**TASK DIRECTIONS:**
Every line below that holds the word "match" counts once; please tally them and give only the total.

**RECORDS FOR THIS EXERCISE:**
-- ==== Sys2Proof/Machine/Ray.lean ====
section
/-! DEFINITION. Ray queries (12_rendering R341 to R343, 13_memo R370 to R375). Geometry is evaluated exactly on the F32
inputs, as integers of 2^-149. -/

namespace Sys2Proof.Machine

/-! ### Exact geometry (R342) -/

/-- A finite F32 value in units of 2^-149. -/
def f32Int (x : Nat) : Int :=
  match unpack fmtF32 x with
  | .fin n m e => mantAt n m e (-149)
  | _ => 0

def f32Finite (x : Nat) : Bool := bits x 23 8 != 255
def f32Nan (x : Nat) : Bool := bits x 0 31 > 0x7F800000

/-- A quotient, with infinities as den = 0. -/
structure Ext where
  num : Int
  den : Nat
  deriving DecidableEq, Repr

def Ext.le (a b : Ext) : Bool := if a.den = 0 ∧ b.den = 0 then a.num ≤ b.num else a.num * b.den ≤ b.num * a.den
def Ext.max (a b : Ext) : Ext := if a.le b then b else a
def Ext.min (a b : Ext) : Ext := if a.le b then a else b

/-- The value of an F32 pattern that is no NaN. -/
def Ext.ofF32 (x : Nat) : Ext :=
  if f32Finite x then ⟨f32Int x, 2 ^ 149⟩ else ⟨if bitAt x 31 then -1 else 1, 0⟩

/-- The next F32 pattern up. -/
def f32Up (x : Nat) : Nat :=
  if x = 0x80000000 then 1
  else if bitAt x 31 then x - 1
  else if x ≥ 0x7F800000 then x else x + 1

/-- The next F32 pattern down. -/
def f32Down (x : Nat) : Nat :=
  if x = 0 then 0x80000001
  else if bitAt x 31 then (if x ≥ 0xFF800000 then x else x + 1) else x - 1

def f32Le (a b : Nat) : Bool :=
  match fpOrder fmtF32 a b with
  | some .gt | none => false
  | _ => true

/-- (c - o) / d for a box coordinate, d nonzero. -/
def slabT (c : Nat) (o d : Int) : Ext :=
  if f32Finite c then ⟨(f32Int c - o) * d.sign, d.natAbs⟩ else ⟨(if bitAt c 31 then -1 else 1) * d.sign, 0⟩

/-- The origin lies between the planes of an axis along which the ray does not move. -/
def slabHolds (lo hi : Nat) (o : Int) : Bool :=
  (Ext.ofF32 lo).le ⟨o, 2 ^ 149⟩ && (Ext.ofF32 hi |> fun h => (⟨o, 2 ^ 149⟩ : Ext).le h)

/-- One axis of the slab test: the interval left, or none. -/
def slabAxis (lo hi : Nat) (o d : Int) (r : Option (Ext × Ext)) : Option (Ext × Ext) :=
  match r with
  | none => none
  | some (a, b) =>
    if d = 0 then (if slabHolds lo hi o then some (a, b) else none)
    else
      let x := slabT (if d > 0 then lo else hi) o d
      let y := slabT (if d > 0 then hi else lo) o d
      let a := a.max x
      let b := b.min y
      if a.le b then some (a, b) else none

/-- Entry distance of a box, six patterns, over an interval. -/
def slabEntry (o d : List Int) (box : List Nat) (tmin tmax : Ext) : Option Ext :=
  ((List.range 3).foldl (fun r k => slabAxis (box.getD k 0) (box.getD (k + 3) 0) (o.getD k 0) (d.getD k 0) r)
    (some (tmin, tmax))).map (·.1)

/-- Twice the signed area spanned by two plane vectors. -/
def cross2 (a b : Int × Int) : Int := a.1 * b.2 - a.2 * b.1

/-- The top-left rule on the direction of an edge with the inside to its left. -/
def topLeft (e : Int × Int) : Bool := e.2 < 0 || (e.2 == 0 && e.1 < 0)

**OUTPUT OF THE EXERCISE:**
3